Я растерялся: это прозвучало утвердительно, к тому же мне пришлось побороть приступ непонятной застенчивости. Я протянул руку, встретился взглядом с Мириам и снова ее отдернул; ну конечно, что за неловкость! Я откашлялся.
— Себастьян Цёльнер.
— И мы вас ждем.
Это что, вопрос?
— Если не возражаете, — предложил я, — мы можем начать прямо сейчас. Я проделал большую подготовительную работу.
И правда, ради этого я почти две недели мотался в разъездах. Я еще никогда не занимался одним проектом так долго.
— Вы удивитесь, когда узнаете, скольких ваших старых знакомых мне удалось найти.
— Подготовительную работу… — повторил он. — Знакомых…
Меня охватила легкая паника. Он вообще понимает, о чем речь? Он пожевал губами, склонил голову и, казалось — но это была, конечно, иллюзия, — смотрел мимо меня на картину на стене. Я беспомощно взглянул на Мириам.
— У отца мало знакомых.
— Не так уж мало, — возразил я, — в одном Париже…
— Вы должны меня извинить, — сказал Каминский, — я только что встал с постели. Два часа пытался заснуть, потом принял снотворное и встал. Мне нужен кофе.
— Тебе нельзя кофе, — напомнила Мириам.
— Приняли снотворное и встали? — переспросил я.
— Я всегда тяну до самого конца, все думаю, вдруг все-таки засну без снотворного. Так, значит, вы мой биограф?

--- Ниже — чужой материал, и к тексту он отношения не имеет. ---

/-! ### Power, the Curator, bring-up and the pins: hypotheses that can be met -/

theorem test_source_key_met :
  (let s := hall0.modBox 2 (fun m => { m with bind := some (0xFFFFE, 0, 1) })
   (s.box 2).bind = some (0xFFFFE, 0, 1)) ∧ (hall0.box 5).bind = none ∧ (1 : Nat) < 2 ∧ 5 < (6 : Nat) := by decide +kernel
theorem test_frequency_met :
  (let s := hall0.modPow (fun p => { p with cap := p.cap, target := 1100, freq := 1100, ctl := 0 })
   s.pow.fixed = false ∧ s.plat.main = true ∧ s.plat.stage = 8 ∧ s.pow.target = 1100) ∧
  (let s := hall0.modPow (fun p => { p with freq := 1100, change := some { target := 1125, relocked := true, readyAt := some 5, counted := false } })
   s.pow.change.isSome = true ∧ s.pow.clear = true ∧ s.pow.freq < 1125 ∧ max (max 5 (s.pow.clearAt + 10000)) s.now ≤ 5 + 1000000) ∧
  (let s := hall0.modPow (fun p => { p with freq := 1100, change := some { target := 1125, relocked := true, readyAt := some 5, counted := false },
                                            droop := Vector.replicate 5 { tripped := true, depth := 3 } })
   s.pow.freq < 1125 ∧ s.pow.droopAllows (max s.now (5 + 1000000)) = false) ∧
  (hall0.modPow (fun p => { p with ramping := true })).pow.ramping = true ∧
  issuing (run0.modPow (fun p => { p with ctl := 0 })) 0 .plain (fun u => fld (fields (n := 22) [(18, 15), (17, 1), (13, 1)]) 0 13 == 0 && fld u.pow.ctl 8 8 == 0) = true ∧
  issuing (run0.modPow (fun p => { p with ctl := 0x8F00 })) 0 .plain (fun u => fld u.pow.ctl 8 8 != 0) = true ∧
  (hall0.modPow (fun p => { p with phaseReq := some (15, some 9) })).pow.phaseReq = some (15, some 9) := by decide +kernel
theorem test_power_met :
  (hall0.modPow (fun p => { p with ctl := 1 })).pow.fixed = true ∧ (40 < (41 : BitVec 8).toNat ∧ (100 : BitVec 8).toNat ≤ 100) ∧
  ((hall0.modPow (fun p => { p with droop := Vector.replicate 5 { tripped := true, depth := 3 } })).pow.droop.get 4).tripped = true ∧ hall0.plat.main = true ∧
  hall0.pow.throt.toNat < (255 : BitVec 8).toNat ∧
  ((hall0.modPow (fun p => { p with gates := Vector.replicate 4 { (p.gates.get 0) with opens := some 9 } })).pow.gates.get 3).opens = some 9 ∧
  (let s := hall0.modPow (fun p => { p with gates := Vector.replicate 4 { (p.gates.get 0) with step := 8, opens := none } })
   (s.pow.gates.get 3).step ≠ 0 ∧ (s.pow.gates.get 3).opens = none) ∧
  (hall0.modPow (fun p => { p with broker := some (0, []) })).pow.broker = some (0, []) ∧
  takes hall0 (near6 { msg tyMGMT 5 0 with body := .words 1 [5, 6] }) = true := by decide +kernel
theorem test_input_met : hall0.plat.present = true ∧ (35999 : BitVec 16).toNat < 36000 ∧ 44000 < (44001 : BitVec 16).toNat ∧
  (hall0.modPlat (fun p => { p with uvTrip := true })).plat.uvTrip = true ∧ 37000 < (37001 : BitVec 16).toNat ∧ (State.reset.modPlat (fun p => { p with present := false })).plat.present = false ∧
  20000 < (20001 : BitVec 16).toNat ∧ hall0.plat.main = true ∧ 110 < (111 : BitVec 8).toNat ∧ hall0.plat.pwrEn = true := by decide +kernel
/-- hall0 with a slip of a command from the owner, in a mailbox. -/
def slipped (mb cmd : Nat) (args : List U64) (pay : List Byte) : State :=
  { hall0 with cur := { hall0.cur with owner := some { key := n64 mb, standing := 1, lease := 1000000 } } }.modBox mb (fun m => { m with slip := some {
    cmd := cmd, more := false, crcen := true, plen := pay.length, seq := 1, args := args, scrc := 0, crc := 0, rsv := false, payload := pay, key := n64 mb,
    own := true, groups := 0x3F, taken := false, ord := 0, at' := 0, rival := none } })
/-- The command's slip is taken up with these arguments and this payload. -/
def heeds (s : State) (mb cmd : Nat) (args : List U64) (pay : List Byte) : Bool :=
  holds (s.slipFor mb cmd) (fun x => x.1.args == args && x.2 == pay && x.1.key == n64 mb)
theorem test_mailbox_met : hall0.portLive = true ∧ leNat ([1#8].take 1) = 1 ∧ [1#8].length ≤ 4232 ∧ bit (hall0.box 1).stat 0 = false ∧
  bit ((hall0.modBox 1 (fun m => { m with stat := 1 })).box 1).stat 0 = true ∧
  (let s := reply (slipped 1 0x10 [] []) 1 stOK [] []
   (s.box 1).slip.isSome = true ∧ (s.box 1).reply.isSome = true) ∧
  holds ((slipped 1 0x99 [] []).box 1).slip (fun sl => (slipped 1 0x99 [] []).judge 1 sl == .refuse stBADCMD false && !sl.taken) = true ∧
  (let s := (slipped 1 0x42 [] []).modBox 1 (fun m => { m with slip := m.slip.map (fun sl => { sl with more := true }) })
   holds (s.box 1).slip (fun sl => s.judge 1 sl == .part) = true ∧ (s.box 1).reply = none) ∧
  (heeds (slipped 1 0x46 [5, 0xFFFFF, 0] []) 1 0x46 [5, 0xFFFFF, 0] [] && heeds (slipped 1 0x46 [2, 0xFFFFE, 0xFFFF] []) 1 0x46 [2, 0xFFFFE, 0xFFFF] []) = true ∧
  ((hall0.modBox 5 (fun m => { m with bind := some (6, 0, 1) })).box 5).bind ≠ none := by decide +kernel
theorem test_ownership_met : (heeds (slipped 1 0x01 [] []) 1 0x01 [] [] && heeds (slipped 1 0x02 [7] []) 1 0x02 [7] [] && (slipped 1 0x02 [7] []).isOwner 1 &&
    heeds (slipped 1 0x03 [] []) 1 0x03 [] [] && heeds (slipped 1 0x04 [] []) 1 0x04 [] [] && heeds (slipped 1 0x05 [7, 63] []) 1 0x05 [7, 63] [] &&
    heeds (slipped 1 0x05 [2, 63] []) 1 0x05 [2, 63] [] && ((slipped 1 0x05 [2, 63] []).box 2).bind.isNone && heeds (slipped 1 0x06 [] []) 1 0x06 [] [] &&
    (slipped 1 0x06 [] []).plat.forceKey.isNone && heeds (slipped 1 0x07 [] (List.replicate 32 0)) 1 0x07 [] (List.replicate 32 0)) = true ∧
  (let s : State := { slipped 1 0x02 [7] [] with cur := { (slipped 1 0x02 [7] []).cur with owner := none } }
   heeds s 1 0x02 [7] [] = true ∧ s.cur.owner = none ∧ s.isOwner 1 = false ∧ s.cur.contest = none ∧
   holds (s.box 1).slip (fun sl => sl.rival.isNone && decide (sl.at' < 5)) = true) ∧
  (let s := (slipped 1 0x02 [7] []).modBox 1 (fun m => { m with slip := m.slip.map (fun sl => { sl with own := false, rival := some { key := 0, standing := 1, lease := 9 } }) })
   let s : State := { s with cur := { s.cur with owner := none } }
   heeds s 1 0x02 [7] [] = true ∧ s.isOwner 1 = false) ∧
  (let s : State := { slipped 1 0x02 [7] [] with cur := { (slipped 1 0x02 [7] []).cur with owner := some { key := 0, standing := 1, lease := 9 } } }
   heeds s 1 0x02 [7] [] = true ∧ s.isOwner 1 = false ∧ s.cur.owner.isSome = true) ∧
  (let s : State := { slipped 1 0x02 [7] [] with cur := { (slipped 1 0x02 [7] []).cur with owner := none, contest := some (5, [(1, 1, 7)]) } }
   s.claimants ≠ [] ∧ heeds s 1 0x02 [7] [] = true ∧ s.isOwner 1 = false) ∧
  (let s : State := { hall0 with cur := { hall0.cur with contest := some (5, [(1, 1, 7)]) } }
   s.claimants = []) ∧ (slipped 1 0x01 [] []).renewing 1 = false := by decide +kernel
/-- hall0 in slot 0. -/
def slot0 : State := { hall0 with fab := { hall0.fab with shelf := 0 } }
/-- A token for slot0 under a key is valid where its signature verifies. -/
theorem test_token_met (key : List Byte) (h : Config.tokenVerify key (List.replicate 0x40 0) (List.replicate (tokenLen - 0x40) 0) = true) :
    slot0.tokenOk key (List.replicate tokenLen 0) = true := by
  have r (n m : Nat) (e : n = m) : List.replicate n (0 : Byte) = List.replicate m 0 := by rw [e]
  have e1 : (List.replicate tokenLen (0 : Byte)).take 0x40 = List.replicate 0x40 0 := by rw [List.take_replicate]; exact r _ _ (by decide)
  have e2 : (List.replicate tokenLen (0 : Byte)).drop 0x40 = List.replicate (tokenLen - 0x40) 0 := by rw [List.drop_replicate]
  have e4 : ((List.replicate tokenLen (0 : Byte)).drop 0x20).take 0x20 = List.replicate 32 0 := by
    rw [List.drop_replicate, List.take_replicate]; exact r _ _ (by decide)
  have e3 (o : Nat) (ho : min 8 (tokenLen - o) = 8) : tokWord (List.replicate tokenLen 0) o = 0 := by
    unfold tokWord
    rw [List.drop_replicate, List.take_replicate, r _ _ ho]
    decide
  unfold State.tokenOk
  rw [e1, e2, e4, h, e3 0 (by decide), e3 8 (by decide), e3 0x18 (by decide), List.length_replicate]
  decide +kernel
theorem test_reads_met : ([0x10, 0x11, 0x34, 0x50, 0x70].all (fun c => heeds (slipped 1 c [] []) 1 c [] []) && heeds (slipped 1 0x12 [4096] []) 1 0x12 [4096] [] &&
    heeds (slipped 1 0x13 [0] (List.replicate 32 0)) 1 0x13 [0] (List.replicate 32 0) &&
    heeds ((slipped 1 0x13 [4096] []).modBox 1 (fun m => { m with quote := some [] })) 1 0x13 [4096] [] && decide (4096 < quoteLen) &&
    heeds (slipped 1 0x43 [4032, 64] []) 1 0x43 [4032, 64] [] && heeds (slipped 1 0x44 [0xFFF00, 256] []) 1 0x44 [0xFFF00, 256] [] &&
    heeds (slipped 1 0x72 [0, 0xF000, 4096] []) 1 0x72 [0, 0xF000, 4096] [] && hall0.ledWord 0 0 == 0 && fld (hall0.ledWord 0 8) 0 2 == 0) = true ∧
  (let s : State := { hall0 with mem := cells [(0x8FFC000008, 1)] }
   s.ledWord 0 0 = 0 ∧ fld (s.ledWord 0 8) 0 2 ≠ 0) := by decide +kernel
theorem test_functions_met : (heeds (slipped 1 0x20 [] []) 1 0x20 [] [] && heeds (slipped 1 0x21 [9, 100000] []) 1 0x21 [9, 100000] [] && hall0.fnState 9 == .enabled &&
    heeds (slipped 1 0x22 [1] []) 1 0x22 [1] [] && (hall0.setFn 1 .disabled).fnState 1 == .disabled && (hall0.setFn 1 .resetting).fnState 1 == .resetting &&
    heeds (slipped 1 0x23 [9, 100000, 1] []) 1 0x23 [9, 100000, 1] [] && heeds (slipped 1 0x24 [] []) 1 0x24 [] [] && hall0.plat.fw.isNone &&
    heeds (slipped 1 0x28 [100000] []) 1 0x28 [100000] [] && heeds (slipped 1 0x25 [143] []) 1 0x25 [143] [] && !(hall0.core 143).ex.stop.valid &&
    (let s := (slipped 1 0x26 [143, 4] []).modCore 143 (fun k => { k with ex := { k.ex with stop := { k.ex.stop with valid := true } } })
     heeds s 1 0x26 [143, 4] [] && (s.core 143).ex.stop.valid && (s.core 143).ex.run != .parked && s.fnState (coreFn 143) == .enabled) &&
    heeds (slipped 1 0x27 [0] []) 1 0x27 [0] [] && heeds (slipped 7 0x29 [0] []) 7 0x29 [0] [] && (run0.core 0).ex.run == .running &&
    heeds (slipped 7 0x2A [0] []) 7 0x2A [0] [] && ((haltCore run0 0).core 0).ex.run == .halted) = true ∧
  (let w : FnWork := { drain := 5, limit := 5, aborts := 0, reset := true, stay := false, waits := [(1, true)] }
   let s (x : FnSt) : State := (hall0.setFn 2 x).setWork 2 (some w)
   (s .draining).fnWork 2 = some w ∧ (s .draining).fnState 2 = .draining ∧ (s .resetting).fnWork 2 = some w ∧ (s .resetting).fnState 2 = .resetting ∧
   coreFn 31 = 2) := by decide +kernel
theorem test_settings_met : (heeds (slipped 1 0x30 [0x8F05] []) 1 0x30 [0x8F05] [] && heeds (slipped 1 0x31 [15, 1350, 64] []) 1 0x31 [15, 1350, 64] [] &&
    heeds (slipped 1 0x32 [65535, 1, 2400] []) 1 0x32 [65535, 1, 2400] [] && heeds (slipped 1 0x33 [0xFFFFFFFF] []) 1 0x33 [0xFFFFFFFF] [] &&
    heeds (slipped 1 0x40 [0xFFFFFF, 0x107] []) 1 0x40 [0xFFFFFF, 0x107] [] && heeds (slipped 1 0x41 [] (List.replicate 8 0)) 1 0x41 [] (List.replicate 8 0) &&
    hall0.catCall.isNone && heeds (slipped 1 0x42 [4095, 1] (List.replicate 64 0)) 1 0x42 [4095, 1] (List.replicate 64 0) && planEntryOk (List.replicate 8 0) &&
    !hall0.planBusy 4095 && heeds (slipped 1 0x45 [] []) 1 0x45 [] [] && heeds (slipped 1 0x51 [127] []) 1 0x51 [127] [] &&
    heeds (slipped 1 0x52 [] []) 1 0x52 [] [] && hall0.cur.ftest.isNone && heeds (slipped 1 0x53 [0x2000] []) 1 0x53 [0x2000] [] && isMem 0x2000 &&
    heeds (slipped 1 0x60 [1] []) 1 0x60 [1] [] && heeds (slipped 1 0x71 [5, 6] []) 1 0x71 [5, 6] [] && timed0.hall.once) = true ∧
  ({ hall0 with cur := { hall0.cur with tmNext := 5 } } : State).cur.tmNext ≠ 0 := by decide +kernel
theorem test_firmware_met : heeds (slipped 1 0x80 [0, n64 stagingSize] []) 1 0x80 [0, n64 stagingSize] [] = true ∧
  (let sl : Slip := { cmd := 0x80, more := false, crcen := true, plen := 0, seq := 1, args := [0, 1], scrc := 0, crc := 0, rsv := false, payload := [], key := 1,
                      own := true, groups := 0, taken := false, ord := 0, at' := 0, rival := none }
   (slipped 1 0x80 [0, 1] []).fwMay sl [] = stOK) ∧
  (let s (x : Option (Nat × Nat × Bool)) (args : List U64) : State := (slipped 1 0x80 args []).modPlat (fun p => { p with fw := some { len := 4096, ending := x } })
   (heeds (s none [1, 0]) 1 0x80 [1, 0] [] && heeds (s none [2, 1]) 1 0x80 [2, 1] []) = true ∧ (s none [1, 0]).plat.fw = some { len := 4096, ending := none } ∧
   (s (some (1, 1, true)) []).plat.fw = some { len := 4096, ending := some (1, 1, true) }) ∧
  (hall0.modPlat (fun p => { p with recovery := true })).plat.recovery = true := by decide +kernel
theorem test_bringup_met :
  (let s := State.reset.modPlat (fun p => { p with present := true, vin := 30000 })
   s.plat.present = true ∧ s.plat.uvTrip = false ∧ s.plat.ovTrip = false ∧ s.plat.thermTrip = false ∧ s.plat.vin < 38000) ∧
  (hall0.plat.main = true ∧ hall0.plat.modReset = false ∧ 1000 ≤ (1000 : BitVec 32).toNat) ∧
  ([0, 1, 2, 3, 4, 5, 6, 7, 8].all (fun n => (hall0.modPlat (fun p => { p with stage := n })).atStage n)) = true ∧
  (hall0.plat.hubEntry = none ∧ hall0.plat.hubTry = none ∧ bit (0 : BitVec 24) 0 = false ∧ bit (2 : BitVec 24) 1 = true ∧ (hall0.port 1).up = false) := by decide +kernel
theorem test_hall_ref_met :
  (let s : State := { hall0 with hall := { hall0.hall with refEdge := some 0, refNew := true, refSec := some 7, refSeq := true } }
   s.plat.main = true ∧ s.hall.refEdge = some 0 ∧ 0 + 999999000 ≤ s.now + (1000001000 : BitVec 32).toNat ∧
   s.now + (1000001000 : BitVec 32).toNat ≤ 0 + 1000001000 ∧ s.hall.refNew = true ∧ s.hall.refSec ≠ none ∧ s.hall.refSeq = true) ∧
  hall0.hall.refNew = false ∧ timeCode [] = none := by decide +kernel
theorem test_pins_met : hall0.plat.present = true ∧
  (let s := hall0.modPlat (fun p => { p with jlive := true })
   s.jtagLive = true ∧ s.plat.modReset = false ∧ (s.modPlat (fun p => { p with modReset := true })).plat.modReset = true ∧ s.portLive = true) ∧
  fld (fields (n := 82) [(64, 1)]) 64 16 % 8 ≠ 0 ∧ fld (fields (n := 82) [(64, 8), (80, 1)]) 64 16 % 8 = 0 ∧ bit (fields (n := 82) [(64, 8), (80, 1)]) 80 = true := by decide +kernel
theorem test_accumulator_met : -(2 ^ 79) ≤ (2 ^ 79 - 1 : Int) ∧ (-(2 ^ 79) - 1 : Int) < -(2 ^ 79) ∧ (2 ^ 79 - 1 : Int) < 2 ^ 79 ∧ (7 : Nat) < 8 ∧
  bit ((run0.modCore 0 (fun k => { k with num := { k.num with fxctl := 1 } })).core 0).num.fxctl 0 = true ∧
  bit ((run0.modCore 0 (fun k => { k with num := { k.num with fxctl := 0 } })).core 0).num.fxctl 0 = false := by decide +kernel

— Я журналист, — пояснил я, — публикуюсь в нескольких крупных газетах. Сейчас работаю над вашей биографией. У меня к вам несколько вопросов, если хотите, можем начать завтра.
— Статьи пишете? — Огромной ладонью он провел по лицу. Челюсти у него безостановочно двигались.
— Прежде всего вы будете работать со мной, — вставила Мириам. — Ему нельзя волноваться.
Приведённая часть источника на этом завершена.